A Texas bee with strange bathroom habits

A nest turrent of Diadasia afflicta. The small white objects are fecal pellets placed around the next entrance for reasons know only to the bee (Photo by Larry Brennan).

Every now and then I learn about a new quirky insect so interesting that I have to pass it on.  This week’s curiosity comes courtesy of Ken Steigman, entomologist and Director of the Lake Lewisville Environmental Learning Area in Lewisville, TX.  Ken sent the accompanying image taken by a friend.  What caught his eye were the distinct white pellets so neatly placed around the entrance to the mound.

According to Dr. John Neff, with the Central Texas Melittological Institute in Austin, the builder of this neat little nest is a solitary bee called Diadasia afflicta.  This little gray and white bee is extremely fastidious in its scatological habits.  According to Neff, D. afflicta forages almost exclusively on the pollen of winecups (Callirhoe species), a common spring wildflower seen along Texas roadsides. The bee not only feeds on the pollen, but the female collects pollen to pack into small, underground, urn-shaped cells to provide food for her offspring.

Wine cup, or Callirhoe, is a common Texas spring wildflower and the preferred pollen source for Diadasia.

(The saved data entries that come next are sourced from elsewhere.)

/-- The transition of a boundary takes effect (R75, R81); its Mode change record comes before the end of the recording. -/
def takeTurn (prof : Option (Nat × Nat)) (t : Mode × Option Byte) (s : State) : State :=
  if t.1 = .stabled then beginEntry prof s
  else
    let old := s.mode.cur
    let s1 := recMode old t.1 t.2 prof (epochNumber s.time.epochIx s) (enterMode t.1 s)
    let s2 := if t.2.isSome then hardwareEntry t.2 s1 else s1
    if t.1.records then s2 else endRecording s2

/-- The transition and the switch of this boundary, with their Mode change record. -/
def turnAt (turn : Option (Mode × Option Byte)) (switch : Bool) (s : State) : State :=
  let prof := if switch then some (s.tack.swTgt.toNat, leValue (((stagedImage s).drop 8).take 4)) else none
  let s1 := if switch then applySwitch (grant 123 true s) else s
  match turn with
  | some t => takeTurn prof t (grant 123 true s1)
  | none => if switch then recMode s.mode.cur s.mode.cur none prof (epochNumber s.time.epochIx s) s1 else s1

/-! ## A base boundary -/

/-- A time base reaches base boundary `b`. -/
def TimeSt.tick (b : HubTime) (x : TimeSt) : TimeSt :=
  let y := x.moveTo b
  { y with baseCount := x.baseCount + 1, recent := ((b, x.baseCount + 1) :: x.recent).take 4 }

/-- The next base boundary (R214), with the Boryel correction. -/
def setNextBoundary (b : HubTime) (period : Word) (s : State) : State :=
  let slew := bySlewNow s
  { s with
    time := { s.time with nextBoundary := some (b + BitVec.ofInt 48 (160 * (period.toNat : Int) + slew)) }
    boryel := { s.boryel with carry := s.boryel.carry - slew } }

/-- What follows at a boundary at which an epoch may start: the epoch, the tap's Time mark before it, and the due runs. -/
def openEpoch (b : HubTime) (isQuiet : Bool) (s : State) : State :=
  if epochsRun s then
    let s1 := startEpoch b s
    let s2 := if s1.mode.cur.records then tapEpoch isQuiet (epochNumber s1.time.epochIx s1) s1 else s1
    if s2.tack.expanding then s2 else dueRuns s2
  else { s with time := { s.time with heldGuard := none, heldPeriod := none } }

/-- A base boundary at `b` (R71, R75, R214): the epoch that ends, the transition and the switch that take effect, and
the epoch that starts. -/
def baseBoundary (b : HubTime) (s00 : State) : State :=
  let s0 := writeBatch (grants [(6, true), (7, true), (9, true), (49, true)] s00)
  let s1 := byApply { s0 with time := s0.time.tick b }
  let isQuiet := quiet s1
  let ends := epochEnds s1
  if ends || !s1.time.epochOn then
    let period := s1.time.period
    let s2 := if ends then endEpoch b s1 else s1
    let s3 := failAtBoundary (commitsReady s2)
    let turn := boundaryTurn s3
    let switch := switchDue s3
    let goesOn := turn.isNone && !switch
    let s4 := if ends then settleAhead goesOn s3 else s3
    let next := match turn with | some t => t.1 | none => s4.mode.cur
    let s5 := recTime false true next.records false (epochNumber s4.time.epochIx s4) s4
    let s6 := turnAt turn switch s5
    openEpoch b isQuiet (leadBoundary (setNextBoundary b period s6))
  else
    let s2 := { s1 with time := { s1.time with walkLeft := s1.time.walkLeft - 1 } }
    leadBoundary (setNextBoundary b (s2.time.heldPeriod.getD s2.time.period) (recTime false true false false 0 s2))

/-- The base boundary that the hub's clock reaches next, if it counts and no epoch still waits for its cutoff. -/
def boundaryDue (s : State) : Option HubTime :=
  let c := hubClock s
  if c.run && s.power.boot == .running && (s.power.sleep == .awake || s.power.sleep == .quiescing) && c.ended.isNone then
    c.nextBoundary
  else none

/-- BASE_EPOCH_BOUNDARY (R71, R75, R214). During a replay it only moves the hub's own clock on (R241, R379). -/
def effBaseEpochBoundary (s : State) : State :=
  match boundaryDue s with
  | none => s
  | some b =>
    if s.replay.run then
      let c := s.replay.clock.tick b
      { s with replay := { s.replay with
        clock := { c with nextBoundary := some (b + BitVec.ofNat 48 (160 * s.time.period.toNat)) } } }
    else baseBoundary b s

/-! ## Commits -/

/-- What happens at the cutoff of an ended epoch (R228, R233, R287, R398). -/
def cutoff (e : EndedEpoch) (ecc : CommitEcc) (s0 : State) : State :=
  let s := dropNotRun e.ix { s0 with time := s0.time.moveTo (e.cutoff + 1) }
  let s1 :=
    if unitFailed 17 s then { s with time := { s.time with ended := none } }
    else
      match ecc.staging with
      | some off => skipEpoch e (snapUncorrectable off s)
      | none =>
        if s.snap.recovering then skipEpoch e s
        else
          let c := commitBank e s
          if sleeping c then c else publish c.snap.epoch.toNat ecc.builds c
  if s1.time.epochOn || !(s1.poll.lanes.any (fun l => l.wait != .free)) then s1
  else cancelLanes (fun l => !l.probe) 7 s1

/-- An uncorrectable word of the running configuration (R398): of the user configuration, or of the fallback in Lead-rein, which
then serves the kernel only. -/
def configUncorrectable (w : Nat) (s : State) : State :=
  if s.mode.cur == .leadrein then
    adapting (fun s =>
      let s1 := logFault 0x14 4 0xFFFF (2 ^ 31 + eccWord w) s
      stopRuns { s1 with mode := { s1.mode with konly := true } }) s
  else userUncorrectable w s

/-- SNAPSHOT_COMMIT (R228): the cutoff of the ended epoch, with the uncorrectable words that it meets (R398). In a replay the
commit waits for its recorded verdict (R48). -/
def effSnapshotCommit (ecc : CommitEcc) (s : State) : State :=
  match s.time.ended with
  | none => s
  | some e =>
    if heldUp 154 true s then s
    else match ecc.config with
      | some w => configUncorrectable w (cutoff e ecc s)
      | none => cutoff e ecc s

/-! ## Commands -/

/-- MODE_REQUEST (R74): a write of MODE_REQ with a mode request. -/
def effModeRequest (v : Word) (s : State) : State := writeRow 0x05 v (modeReqWrite v) s

/-- RESET_REQUEST (R80): a write of MODE_REQ with REQ = 0x8 and KEY = 0xA5. -/
def effResetRequest (s : State) : State := writeRow 0x05 0xA508 (modeReqWrite 0xA508) s

/-- EPOCH_PULSE_END (R36). -/
def effEpochPulseEnd (s : State) : State := { s with pins := { s.pins with epochActive := false } }

/-- HUB_TIME_WRAP (R212): hub time passes from its largest value to 0. -/
def effHubTimeWrap (s : State) : State := if HubTime.atOrAfter 0 (hubNow s) then advance 0 s else s

/-- What a return from Farrier makes of the profiles (R77, R64, R184, R196, R329). -/
def reloadProfiles (s : State) : State :=
  let s1 := loadProfiles (clearSelects (clearStatuses s))
  resetCond { s1 with mode := { s1.mode with farrierExit := false, konly := !s1.tack.usrOk && !s1.tack.fbOk } }

/-- FARRIER_EXIT_RELOAD (R77): Halter, or Lead-rein where the user profile is invalid. The way to Lead-rein is reported as one
that the hub takes by itself, although Table 04-6 does not list it (DEDUCED, log entry 28). -/
def effFarrierExitReload (s : State) : State :=
  if s.mode.farrierExit then
    let s1 := reloadProfiles s
    if s1.tack.usrOk then enterMode .halter s1
    else hardwareEntry none (enterMode .leadrein s1)
  else s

It turns out that Callirhoe pollen is white, and so are the fecal droppings of the female bee.  According to Neff, “Diadasia afflicta is unusual, perhaps unique, in regularly placing these pellets on the edge of the turret.”  The bee places a series of pellets around the turrent each night, older nests sometimes showing a series of rings suggesting the age of the nest.  There are other species of Diadasia that do not display this odd bathroom ritual, so we’re left with only guesses as to the reason. I imagine its the biological equivalent of being programmed to prefer installing the toilet paper over the top, or under the bottom.

I have never seen this bee myself, but according to Neff they are relatively common in many parts of Texas.  Look for clusters of nests on bare, packed soil.  Although these bees often nest gregariously, sometimes in groups of a hundred or more, they do not build a collective nest like honey bees or paper waps.  Instead, each female constructs her own nests (one female may make four or five over her life span).  If you want to see these bees, you’ll have to be quick.  A nest will be built over the course of a few days, and is easily disguised by rain or a careless footstep.  Normally there is only one generation per year, but under favorable conditions (like this year in the Austin area) there may be a partial second generation, depending on the length Callirhoe flowering.  Colonies of these neat little bees tend to persist year after year in the same location.

Solitary bees like Diadasia are essentially harmless to humans.  While the females can sting, they lack the stinging nature of the honey bee.  So if you come across one of these delicate nests, don’t destroy them. They are true Texans, and helpful pollinators of our annual Texas wildflowers.